Pourtant, les institutions européennes, selon Ralph Grillo,
n'ont pas toujours pris en compte ces évolutions dans les débats
qu'elles ont initiés à propos
de l'identité. En effet, en promouvant la recherche d'une définition
de l'identité européenne fondée sur un héritage culturel commun,
en soutenant des projets d'écriture d'une "histoire européenne",
l'invention de lieux de mémoire européens, l'européanisation de
symboles et de "grands hommes" nationaux, les responsables européens
défendent une vision marquée par un biais élitiste et essentialiste,
donc finalement ethnocentrique.

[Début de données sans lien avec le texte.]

-- ==== Sys2Proof/Syntax.lean ====
section
/-! DEFINITION. The rows of the operation table: the encoded instructions of R66 with their decoded operands, and the
device steps that have no encoding (host accesses, engine completions, packets, events), one constructor per row. -/

namespace Sys2Proof

/-- The part of the common header (R50) that every instruction may set: E and the consumed tag TC (0 names none). -/
structure Hdr where
  e : Bool
  tc : BitVec 3
  deriving DecidableEq, Repr, Inhabited

/-- The constants of R59 other than LANE. -/
inductive UConst where
  | zero | one | half | two | negOne | allOnes
  deriving DecidableEq, Repr, Inhabited

/-- A source of kind u (R61): a scalar, a common-room register, a window entry `win n` for ^(n+1), a constant, the
literal. -/
inductive UOp where
  | s (n : BitVec 6)
  | c (n : BitVec 4)
  | win (n : BitVec 3)
  | k (x : UConst)
  | lit (x : W64)
  deriving DecidableEq, Repr, Inhabited

/-- A source of kind o (R61): any source code of R59. -/
inductive OOp where
  | v (n : BitVec 7)
  | lane
  | u (x : UOp)
  deriving DecidableEq, Repr, Inhabited

/-- A destination of kind s (R34, R61). -/
inductive SDst where
  | s (n : BitVec 6)
  | c (n : BitVec 4)
  deriving DecidableEq, Repr, Inhabited

/-- A vector register number (kind v). -/
abbrev VReg := BitVec 7

/-- A mask register of a mask instruction: m0 to m7 or EXM (R36). -/
inductive MOp where
  | m (n : BitVec 3)
  | exm
  deriving DecidableEq, Repr, Inhabited

/-- The integer types of R55. -/
inductive VTy where
  | i32 | n32 | i64 | n64
  deriving DecidableEq, Repr, Inhabited

/-- The scalar types (R173). -/
inductive STy where
  | i64 | n64
  deriving DecidableEq, Repr, Inhabited

/-- The 32- or 64-bit move types of the cross-lane instructions. -/
inductive NTy where
  | n32 | n64
  deriving DecidableEq, Repr, Inhabited

/-- Conditions 0 to 5 of R67. -/
inductive Cond where
  | eq | ne | lt | le | gt | ge
  deriving DecidableEq, Repr, Inhabited

/-- Conditions 0 to 7 of VFCMP (R218). -/
inductive FCond where
  | eq | ne | lt | le | gt | ge | un | or
  deriving DecidableEq, Repr, Inhabited

/-- The tests of BRC (R188). -/
inductive BrTest where
  | nz | z | ltz | gez | gtz | lez
  deriving DecidableEq, Repr, Inhabited

/-- The bit operations of R67; .BFX carries its position and length operands. -/
inductive BitOp (α : Type) where
  | popc | clz | ctz | brev
  | bfx (p n : α)
  deriving DecidableEq, Repr, Inhabited

/-- The deterministic rounding modes of R54. -/
inductive RM where
  | rn | rz | ru | rd
  deriving DecidableEq, Repr, Inhabited

/-- The rounding of a converting store (R57). -/
inductive SRnd where
  | det (m : RM)
  | sr
  deriving DecidableEq, Repr, Inhabited

/-- Element formats 0x0 to 0xA of R58. -/
inductive MFmt where
  | n8 | n16 | n32 | n64 | i8 | f16 | bf16 | f8e4 | f8e5 | f4 | e8
  deriving DecidableEq, Repr, Inhabited

/-- Formats of ATOM and ACAS (R333). -/
inductive AFmt where
  | n32 | n64 | i32 | i64
  deriving DecidableEq, Repr, Inhabited

/-- Scopes 1 to 6 of R313. -/
inductive Scope where
  | gp | tm | cl | die | dev | sys
  deriving DecidableEq, Repr, Inhabited

/-- ORD and SCOPE of an atomic (R333). -/
inductive AOrd where
  | plain
  | acq (s : Scope)
  | rel (s : Scope)
  | ar (s : Scope)
  deriving DecidableEq, Repr, Inhabited

/-- ORD of a FENCE (R340). -/
inductive FOrd where
  | acq | rel | ar
  deriving DecidableEq, Repr, Inhabited

/-- The operations of ATOM (R334). -/
inductive AOp where
  | add | sub | and | or | xor | min | max | xchg | inc
  deriving DecidableEq, Repr, Inhabited

/-- The returning form of an atomic: destination and tag (R333). -/
structure ARet where
  d : VReg
  ta : BitVec 3
  deriving DecidableEq, Repr, Inhabited

/-- A uniform address with its offset, as CWB, CINV and ICINV take one. -/
structure UAddr where
  a : UOp
  off : BitVec 16
  deriving DecidableEq, Repr, Inhabited
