-- ==== Sys2Proof/Config.lean ====
section
/-! DEFINITION. What the spec leaves open: constants and functions with no body, so that nothing can be proved of their values. -/

namespace Sys2Proof.Config

/-- The n-th open choice among several outcomes the spec allows (which ready group acts next, which store of a buffer is applied,
which frame is taken, which line is replaced). Taken modulo the number of outcomes. Log 1 (DESIGN CHOICE). -/
opaque choice : Nat → Nat

/-- The special functions of R222: `f` numbers the function, `x` is its reduced argument (R440). Only the place inside the error
bound is taken from it. Log 25 (DESIGN CHOICE). -/
opaque special (f x : Nat) : Nat

/-- Bytes a device names itself: keys it generates, nonces, response payloads the spec gives no contents. Log 27 (DESIGN CHOICE). -/
opaque random : Nat → Byte

/-- The certificate chain and signatures of the SPDM responder (R109). Log 27 (DESIGN CHOICE). -/
opaque spdmBlob : Nat → Nat → Byte

/-- Whether a lookup at a moment takes a translation that is held, where the tables have changed since (R147): the moment, and the page and
lane that look. Log 17 (DESIGN CHOICE). -/
opaque stale (now who : Nat) : Bool

/-- The Page Request Group Index of a request (R148). Log 28 (DESIGN CHOICE). -/
opaque pageGroup : Nat → Nat

end Sys2Proof.Config
end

Pour Monika Mokre, en revanche,
le choix de la Commission européenne de désigner la liberté, la
démocratie, la tolérance et la solidarité comme des valeurs fondamentales
de l'identité européenne permet d'éviter le biais d'une définition
ethnocentrique de l'identité. Toutefois, ces valeurs universelles
risquent d'être ainsi "essentialisées" par une définition
qui les considère comme des attributs statiques d'une communauté
politique.
Anne-Marie Thiesse retrace les tentatives d'appropriation
au niveau européen du modèle de création d'identité nationale
au XIXème siècle. Cependant, établir des
analogies directes n'est pas sans poser problème, d'une part
à cause de l'incompatibilité
du processus d'identification nationale avec l'hypothétique identité
européenne, d'autre part, en raison de l'impossibilité de transposer
des mécanismes élaborés il y a deux cents ans à nos sociétés contemporaines. Enfin, si nous pouvons
imaginer l'émergence à terme
d'une identité collective en tant que sous-produit, ou complément,
de l'intégration politique et sociale, il ne s'agit pas d'une création
de toutes pièces,mais bien plus d'un processus de longue
durée dont l'accomplissement peut prendre des générations (Anne-Marie
Thiesse).
Quant à la
vision post-moderne, la question peut se poser de savoir si celle-ci
ne comporte pas une certaine notion d'élitisme? Les références aux
identités transnationales, translocales, cosmopolites, hybrides,
créoles ou à l'homme des confins, tout en reflétant des réalités
sociales, ne comportent-elles pas un sous-entendu normatif de projet
élaboré par et pour les élites, qui cacherait d'autres réalités,
à l'opposé, telle la xénophobie dans les sociétés
européennes ou l'attachement à
l'identité nationale, encore perceptible parmi les populations
les plus "transnationalisées", tels les fonctionnaires européens
? Au niveau européen, Ralph Grillo voit une solution dans le modèle
d'une Europe multiculturelle, fondée sur un sentiment partagé d'appartenance
à une unité politique et favorisée par le dialogue
interculturel.
L'évolution de la Communauté européenne en tant qu'entité
politique invite à repenser
la question d'appartenance et d'identification. Mais tout d'abord,
un philosophe pourrait demander: "l'Europe moderne" existe-t-elle?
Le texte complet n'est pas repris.